Habían de transcurrir todavía muchos años para que, sobre las cenizas humeantes de la Segunda Guerra Mundial, alguien pensara en crear una Comunidad del Carbón y del Acero, pero la Europa de los escritores, los artistas y los filósofos -cuyo ocaso quedó magistralmente descrito en las memorias de Stefan Zweig, El mundo de ayer- era una realidad tan asentada como las firmes raíces históricas comunes de las naciones del continente. Las ideas y las corrientes artísticas circulaban con la misma libertad que las personas, que antes de la Primera Guerra Mundial no necesitaban poseer un pasaporte para ir de un país a otro.

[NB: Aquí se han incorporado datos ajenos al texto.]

-- ==== Sys2Proof/Machine/Trap.lean ====
section
/-!
DEFINITION. Activation (R118), the end of an activation (R160, R161), the saved image and resume (R197, R200), taking
a trap and returning from one (R182, R183), and asynchronous traps (R188).
-/

namespace Sys2Proof.Machine

/-! ## Time bases -/

/-- BTS (R230, R253). -/
def btsOf (s : State) : Nat := s.btsN * 2 ^ 23

/-! ## Memory as held under a key (R45, R216) -/

/-- The key under which a line's contents stand; the key of slot 0 where none is noted (R46). -/
def lineKeyOf (s : State) (line : Nat) : KeyVal := (fget s.lineKey line).getD (.boot s.resets)

/-- The data key and the tweak key of a key value. -/
def keyBits : KeyVal → BitVec 256 × BitVec 256
  | .boot n => Config.bootKey n
  | .loaded d t => (d, t)

/-- What 64 bytes written under one key read as under another: their ciphertext under the first, deciphered under the
second (R45, R216). -/
def recipher (k0 k : KeyVal) (line : Nat) (raw : List Byte) : List Byte :=
  xtsDecrypt (keyBits k).1 (keyBits k).2 line (xtsEncrypt (keyBits k0).1 (keyBits k0).2 line raw)

/-- What a line's 64 bytes read as under a key. -/
def lineUnder (s : State) (k : KeyVal) (line : Nat) : List Byte :=
  let raw := memRead s.mem (64 * line) 64
  if lineKeyOf s line = k then raw else recipher (lineKeyOf s line) k line raw

/-- A byte of HBM or host memory under a key slot. Host memory and comb carry no key (R45). -/
def byteUnder (s : State) (key pa : Nat) : Byte :=
  if isHbm pa then
    match fget s.keys key with
    | some k => if lineKeyOf s (pa / 64) = k then memGet s.mem pa else (lineUnder s k (pa / 64)).getD (pa % 64) 0
    | none => memGet s.mem pa
  else memGet s.mem pa

def readUnder (s : State) (key pa n : Nat) : List Byte := (List.range n).map fun i => byteUnder s key (pa + i)

/-- A line passes under another key: it is refetched and deciphered under that key (R216). -/
def rekeyLine (s : State) (key line : Nat) : State :=
  match fget s.keys key with
  | none => s
  | some k =>
    if !isHbm (64 * line) || lineKeyOf s line == k then s
    else { s with mem := memWrite s.mem (64 * line) (lineUnder s k line), lineKey := fset s.lineKey line k }

/-- Bytes written within one line, under a key slot. A whole line written clears poison (R39). -/
def writeUnder (s : State) (key pa : Nat) (bs : List Byte) : State :=
  let t := rekeyLine s key (pa / 64)
  let t := { t with mem := memWrite t.mem pa bs }
  if bs.length = 64 then { t with poison := nrem t.poison (pa / 64), latent := fdel t.latent (pa / 64), latentL2 := fdel t.latentL2 (pa / 64) } else t

/-- Bytes written over several lines. -/
def writeSpan (s : State) (key : Nat) : Nat → Nat → List Byte → State
  | 0, _, _ => s
  | k + 1, pa, bs =>
    let n := 64 - pa % 64
    if bs.isEmpty then s else writeSpan (writeUnder s key pa (bs.take n)) key k (pa + n) (bs.drop n)

/-! ## Activation (R118, R159) -/

/-- The deadline record of R128: LATE and TRAPPED. -/
def deadlineRecord (s : State) (name src gtc : Nat) (tag : Word) (late trapped : Bool) : State :=
  event s src 0x21 [(16, 4, name), (20, 1, b2n late + 2 * b2n trapped), (24, 8, gtc), (32, 8, tag.toNat)]

/-- The registers of an activated context (R118). -/
def Ctx.activated (c : Ctx) (n : Nat) (r : LRec) (pc gtc devid : Nat) : Ctx :=
  let g := (c.gen + 1) % 4096
  let pts := Nat.max c.pts r.ts
  { c with
    active := true, gen := g, nameCxa := n, nameGen := g, asid := r.asid, cls := r.cls, pc := wd pc,
    x := ((Vector.replicate 32 (0 : Word)).set! 4 r.a0).set! 5 r.a1,
    v := Vector.replicate 16 0, m := Vector.replicate 4 0, shadow := Vector.replicate 8 0, fcsr := 0,
    priv := .u, tl := 0, meter := 0, pts := pts, mts := pts, mrts := pts,
    tvec := 0, tepc1 := 0, tepc2 := 0, tcause1 := 0, tcause2 := 0, tval1 := 0, tval2 := 0,
    tscr := Vector.replicate 4 0, mhEn := false, mhInh := false, mhMask := false, mhvec := 0, mepc := 0,
    masked := 0, mtrapm := 0, nxtdl := 0, msgdev := devid, pendMask := false, pendDl := false, pendView := 0,
    drift := 0, deadline := none, tag := r.tag, born := gtc, mailbox := [], sb := [], loads := [], fetched := none, busy := [], wait := .none,
    waitSince := none, parked := false, fencing := false, pledge := none, dlPaused := false, grant := none, unacked := 0, lost := [],
    ranTrap := false, ranHnd := false, lastIssue := none, readySince := none, preempt := none, offAfter := false, dying := false, moving := none,
    faultDone := none }

/-- A record starts the context of slot `n` (R118, R128, R129). -/
def activate (s : State) (n : Nat) (r : LRec) : State :=
  let pc := if r.pc = 0 ∧ r.form = .group then (groupOf s r.target).entrypc
    else if r.pc = 0 ∧ r.form = .named then 0 else r.pc
  let t := modCtx s n fun c => c.activated n r pc s.gtc s.devid
  let t := match r.deadline with
    | none => t
    | some d =>
      if d ≤ s.gtc then
        deadlineRecord (modCtx t n fun c => { c with deadline := some ⟨d, r.dltrap, true⟩, pendDl := r.dltrap })
          (nameOf (ctxOf t n)) (n % 32768) d r.tag true r.dltrap
      else modCtx t n fun c => { c with deadline := some ⟨d, r.dltrap, false⟩ }
  idleNotices t n

/-! ## The saved image (R197, R198) -/

/-- Physical address of the image of a slot. -/
def imageAddr (s : State) (n : Nat) : Nat := s.ctxsaveBase + n % 32768 * 1024

/-- A register bank as bytes, `n` bytes each. -/
def bankBytes (n : Nat) (ws : List Nat) : List Byte := ws.flatMap (leBytes n)

/-- The 1,024 bytes of R197. The code of PARK KIND is not stated: a free value (log 20). -/
def imageOf (s : State) (n : Nat) (resume : Word) (amo : Bool) : List Byte :=
  let c := ctxOf s n
  let kind := (Config.freeWord s.fresh).toNat % 32
  let box := c.mailbox.flatMap msgBytes
  bankBytes 8 ((c.x.toList.drop 1).map BitVec.toNat) ++ leBytes 8 resume.toNat ++
  bankBytes 16 (c.v.toList.map BitVec.toNat) ++ bankBytes 8 (c.shadow.toList.map BitVec.toNat) ++
  (box ++ List.replicate (256 - box.length) 0) ++
  bankBytes 2 (c.m.toList.map BitVec.toNat) ++
  leBytes 8 (c.fcsr.toNat + c.tl * 2 ^ 32 + (if c.priv = .s then 2 ^ 34 else 0) + b2n c.mhEn * 2 ^ 35
    + b2n c.mhInh * 2 ^ 36 + b2n c.mhMask * 2 ^ 37 + c.masked % 2 ^ 13 * 2 ^ 38 + kind * 2 ^ 51
    + b2n c.pendMask * 2 ^ 56 + b2n c.pendDl * 2 ^ 57 + b2n (c.pendView != 0) * 2 ^ 58) ++
  leBytes 8 (c.pts + c.mts * 2 ^ 24) ++
  leBytes 8 (c.mrts + c.lastC0.getD 0 % 2 ^ 32 * 2 ^ 32) ++ leBytes 8 (btsOf s) ++
  leBytes 8 c.tvec.toNat ++ leBytes 8 c.tepc1.toNat ++ leBytes 8 c.tepc2.toNat ++
  leBytes 8 (c.tcause1.toNat % 2 ^ 32 + c.tcause2.toNat % 2 ^ 32 * 2 ^ 32) ++
  leBytes 8 c.tval1.toNat ++ leBytes 8 c.tval2.toNat ++ bankBytes 8 (c.tscr.toList.map BitVec.toNat) ++
  leBytes 8 c.mhvec.toNat ++ leBytes 8 c.mepc.toNat ++ leBytes 8 c.sepc.toNat ++ leBytes 8 c.meter ++
  leBytes 8 ((c.deadline.map DeadlineRec.gtc).getD 0) ++ leBytes 8 c.nxtdl.toNat ++
  leBytes 8 (c.cls + c.asid * 4 + nameOf c * 2 ^ 16 + c.msgdev * 2 ^ 44) ++
  leBytes 8 ((match c.wait with | .faultwait q => q | _ => 0) + b2n c.faultDone.isSome * 2 ^ 12
    + (if c.faultDone = some false then 2 ^ 13 else 0) + fld c.svcvec.toNat 2 46 * 2 ^ 15) ++
  leBytes 8 (c.mtrapm.toNat + c.pendView.toNat * 2 ^ 16 + b2n c.deadline.isSome * 2 ^ 32
    + b2n ((c.deadline.map DeadlineRec.trap).getD false) * 2 ^ 33 + b2n amo * 2 ^ 34
    + Nat.min c.mailbox.length 8 * 2 ^ 35)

Una vasta red de resonancias y de influencias mutuas unía a todos los que cultivaban el espíritu.
¿Somos los europeos de hoy conscientes de ello? ¿No es el insuficiente conocimiento de nuestro pasado común una de las razones de la debilidad de la identidad europea, y esta debilidad, a su vez, uno de los obstáculos que nos impiden avanzar y actuar juntos cuando más lo necesitamos?

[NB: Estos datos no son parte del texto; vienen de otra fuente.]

-- ==== Sys2Proof/Machine/Cell.lean ====
section
/-!
DEFINITION. Cells, tile-queue posts, circular buffers and barrier slots: the actions of the cell table and of the banks
(R173 to R176, R208 to R214, R404), and the instructions that ask for them (R356 to R368).
-/

namespace Sys2Proof.Machine

/-! ## Waking -/

/-- Contexts whose wait satisfies a predicate issue their instruction again. -/
def wakeIf (s : State) (p : Wait → Bool) : State :=
  { s with ctxs := s.ctxs.map fun c => if p c.2.wait then (c.1, { c.2 with wait := .none }) else c }

/-- Contexts in a wait, by slot. -/
def waiting (s : State) (p : Wait → Bool) : List Nat := (s.ctxs.filter fun c => p c.2.wait).map Prod.fst

/-- Every context in a wait takes a trap that ends it (R181 ABND). -/
def trapWaiting (s : State) (p : Wait → Bool) (t : Trap) : State :=
  (waiting s p).foldl (fun u n => takeTrapAt u n { t with abnd := true }) s

/-! ## Tile queues (R404) -/

def tqOf (s : State) (av q : Nat) : TileQ := (avOf s av).qs[q % 8]!
def modTq (s : State) (av q : Nat) (f : TileQ → TileQ) : State :=
  modAv s av fun a => { a with qs := a.qs.set! (q % 8) (f a.qs[q % 8]!) }

def tqRoom (s : State) (av q : Nat) : Nat := 64 - (tqOf s av q).es.length - (tqOf s av q).promised

/-- An entry arrives: ARRV counts it (R404). -/
def tqPut (s : State) (av q handle flags : Nat) : State :=
  modTq s av q fun t =>
    { t with es := t.es ++ [{ handle := BitVec.ofNat 32 handle, flags := flags, resv := none, num := t.arrv }],
             arrv := (t.arrv + 1) % 2 ^ 32 }

/-- An entry has left a queue: contexts parked for room are told (R361). -/
def tqFreed (s : State) : State := (waiting s (· == .seal)).foldl (fun t n => later t (.sealQueueRoom n)) s

/-! ## Actions of the cell table (R210 to R212) -/

/-- A comb store of bytes: words written whole lose their poison (R40). -/
def combStore (s : State) (cl off : Nat) (bs : List Byte) : State :=
  let full := (wordsOf off bs.length).filter fun w => decide (off ≤ 8 * w) && decide (8 * w + 8 ≤ off + bs.length)
  modCl (combPut s cl off bs) cl fun c =>
    { c with poison := c.poison.filter (!full.contains ·), latent := c.latent.filter (!full.contains ·),
             soft := c.soft.filter (!full.contains ·) }

/-- ZERO: every byte of every valid row is zero and no word of them is poisoned (R211). -/
def cellZero (s : State) (cl : Nat) (c : Cell) : Bool :=
  (List.range (c.rows + 1)).all fun r =>
    !c.valid.getLsbD r ||
      (let off := c.base * 512 + r * c.pitch * 16
       (combBytes s cl off (c.pitch * 16)).all (· == 0) &&
         (wordsOf off (c.pitch * 16)).all fun w => !(clOf s cl).poison.contains w)

/-- A seal (R211, R212, R431): STS, targets, FLAGS. The release and the clock are the caller's. -/
def sealCell (s : State) (cl i sts : Nat) (targets : List (Nat × Nat)) (timeout : Bool) : State :=
  let c := cellOf s cl i
  let z := cellZero s cl c
  let t := modCell s cl i fun c =>
    { c with st := .sealed, zero := z, sts := sts, dlv := false, dlx := false, tout := timeout,
             refcnt := c.refcnt + targets.length }
  targets.foldl (fun u g => tqPut u g.1 g.2 (handleOf cl i c.cgen) (b2n timeout + 2 * b2n z)) t

/-- The anvil of a POST's queue: bit 3 of the target names it within the cluster (R8, R431). -/
def APost.queueAv (p : APost) (q : Nat) : Nat := p.av / 2 * 2 + q / 8

/-- A POST that waits for a cell's counted writes gives its place in the queue back: the cell is another one now. -/
def dropPost (s : State) (cl i : Nat) : State :=
  match (cellOf s cl i).apost with
  | none => s
  | some p =>
    let t := modCell s cl i fun c => { c with apost := none }
    match p.tgt with
    | some q => tqFreed (modTq t (p.queueAv q) (q % 8) fun t => { t with promised := t.promised - 1 })
    | none => t

/-- A cell turns FREE: CGEN advances, its granules are unbound (R210). What is still on its way to it concerns a cell that
is no more (R244). -/
def freeCell (s : State) (cl i : Nat) : State :=
  modCell (dropPost s cl i) cl i fun c =>
    { c with st := .free, cgen := (c.cgen + 1) % 64, dlv := false, dlx := false, refcnt := 0, counted := 0, tpost := none }

/-- DONE (R210, R364): one reference fewer; the last one frees a RETIRING cell and completes its retirers. -/
def doneCell (s : State) (cl i : Nat) : State :=
  let c := cellOf s cl i
  if c.st = .retiring ∧ c.refcnt = 1 then
    (waiting s (· == .cretire cl i)).foldl (fun u n => nextAt u n) (freeCell s cl i)
  else
    let t := modCell s cl i fun c => { c with refcnt := c.refcnt - 1 }
    if c.refcnt = 1 then wakeIf t fun w => w == .copen cl i || w == .cbfree cl i else t

/-- States in which DONE acts (R210). -/
def doneOk (c : Cell) : Bool := (c.st == .sealed || c.st == .retiring) && decide (0 < c.refcnt)

/-! ## Geometry (R209, R296) -/

structure Geom where
  base : Nat
  gran : Nat
  rows : Nat
  pitch : Nat
  fmt : Nat
  deriving DecidableEq, Repr, Inhabited

def geomOf (w : Nat) : Geom := ⟨fld w 0 13, fld w 13 7, fld w 20 5, fld w 25 12, fld w 37 5⟩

Hace unos meses, el no irlandés al Tratado de Lisboa volvió a poner de manifiesto el desapego de muchos ciudadanos por la Unión Europea y la ausencia de una visión política compartida del camino que queremos recorrer juntos. La Europa con la que los europeos estamos dispuestos a identificarnos no es siempre la misma para todos. Unos queremos una Europa federal y otros desean un área de libre cambio. Unos hablan de raíces cristianas y otros de los valores laicos. Unos quieren que la Unión sea un baluarte contra la globalización y otros que sea capaz de impulsarla y beneficiarse de ella. No estamos de acuerdo sobre las fronteras futuras de la Unión. En general, todos deseamos disfrutar de los beneficios de pertenecer a una Unión con voz y peso en el mundo, pero pocos estamos dispuestos para ello a pagar el precio de atemperar las identidades nacionales. Uno de los rasgos que parecen unirnos sin lugar a dudas es el rechazo de la pena de muerte, pero habría que ver lo que ocurría si este rechazo tuviera que ser ratificado por referéndum en todos los Estados miembros.

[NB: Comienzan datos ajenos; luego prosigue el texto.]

def slotSli (d : Fin 16) (i : BitVec 15) (_b s : State) : Ares := .ok (land s 1 (.s d (sextS 15 i)))
def slotSadd (d a : Fin 16) (x : Fin 16 ⊕ BitVec 10) (b s : State) : Ares :=
  .ok (land s 1 (.s d ((icx b).sr a + seqOperand (icx b) x)))
def slotSsub (d a : Fin 16) (x : Fin 16 ⊕ BitVec 10) (b s : State) : Ares :=
  .ok (land s 1 (.s d ((icx b).sr a - seqOperand (icx b) x)))
def slotSand (d a : Fin 16) (x : Fin 16 ⊕ BitVec 10) (b s : State) : Ares :=
  .ok (land s 1 (.s d ((icx b).sr a &&& seqOperand (icx b) x)))
def slotSshl (d a : Fin 16) (sh : BitVec 6) (b s : State) : Ares :=
  let v := (icx b).sr a
  let k := sh.toInt
  .ok (land s 1 (.s d (if 0 ≤ k then v <<< k.toNat else v >>> (-k).toNat)))
def slotFpcr (d : Fin 16) (b s : State) : Ares := .ok (land s 1 (.s d ((icx b).fpc.setWidth 32)))
def slotFpcw (a : Fin 16) (b s : State) : Ares := .ok (land s 1 (.fpc (fpcMask ((icx b).sr a))))

/-! ## Branches (R396, R398) -/

/-- A branch slot: two delay bundles follow; the target is noted if it is taken. -/
def branchSlot (s : State) (taken : Bool) (t : BitVec 14) : State :=
  modIc s fun c => { c with delay := 3, target := if taken then some (t.toNat * 4) else none }
def slotBr (t : BitVec 14) (_b s : State) : Ares := .ok (branchSlot s true t)
def slotBrz (a : Fin 16) (t : BitVec 14) (b s : State) : Ares := .ok (branchSlot s (decide ((icx b).sr a = 0)) t)
def slotBrnz (a : Fin 16) (t : BitVec 14) (b s : State) : Ares := .ok (branchSlot s (decide ((icx b).sr a ≠ 0)) t)

/-! ## Loops (R400 to R403) -/

/-- The innermost active level. -/
def AvCtx.inner (c : AvCtx) : Option Level :=
  (c.levels.toList.filter (·.active)).foldl (fun r l => match r with
    | none => some l
    | some m => if m.order < l.order then some l else some m) none

/-- Gates (R288, R403). -/
def AvCtx.gateOk (c : AvCtx) (g : Nat) : Bool :=
  let (i, trip, st) : Nat × Nat × Nat := match c.inner with | some l => (l.i, l.trip, l.stages) | none => (0, 1, 1)
  match g with
  | 0 => true
  | 1 => i == 0
  | 2 => i + 2 == trip + st
  | 3 => let l := c.levels[c.gate]!; l.active && l.i == 0
  | g => decide (g - 4 ≤ i) && decide (i - (g - 4) < trip)

/-- A level and every level inside it end, without rewinding (R398, R402). -/
def AvCtx.dropLevel (c : AvCtx) (order : Nat) : AvCtx :=
  { c with levels := c.levels.map fun l => if l.active && decide (order ≤ l.order) then { l with active := false } else l }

Hay un déficit de identidad europea, y mientras no se cubra será difícil evitar los tropiezos. Todos deseamos un proyecto europeo nítido reflejado en unos textos legibles, pero en su estado actual este proyecto es como una manta que, para cubrir los pies de uno, deja al descubierto los hombros de otro. En vez de forcejear para abrigarnos en detrimento de los demás, debemos agrandar la manta entre todos, y para ello lo mejor es tratar de reforzar la identidad común en terrenos que no resulten controvertidos y que faciliten la adhesión de los ciudadanos a los ideales europeos en todos los países miembros. El Programa Erasmus, que todos los años abre los ojos de miles de estudiantes a la realidad del continente, es un buen ejemplo de lo mucho que se puede hacer con ideas acertadas.
El legado histórico y cultural europeo ofrece muchas posibilidades. La Unión se ha construido partiendo de los cimientos económicos y hasta ahora pocos han sentido la necesidad de fortalecer los vínculos culturales, obvios para unos e innecesariamente problemáticos para otros. Pero la Europa de Schengen y del euro, la Europa que aspira a dotarse de una defensa común y a proyectar sus valores en el mundo, necesitará cada vez más sustentarse sobre un sentimiento compartido de su identidad.
Dante, Montaigne, Shakespeare, Cervantes y Goethe se sentían hijos de una tradición que hundía sus raíces en Roma y Atenas. Durante siglos, este sentimiento era común entre las personas educadas, que raramente se sentían extranjeras dentro del continente. ¿Se puede decir lo mismo de los ciudadanos europeos de hoy? ¿No sería bueno que, antes de entrar en la universidad, los estudiantes de la Unión tuvieran que superar, en uno de los cursos de secundaria, una asignatura de historia y cultura europeas con un temario parecido en todos los Estados miembros?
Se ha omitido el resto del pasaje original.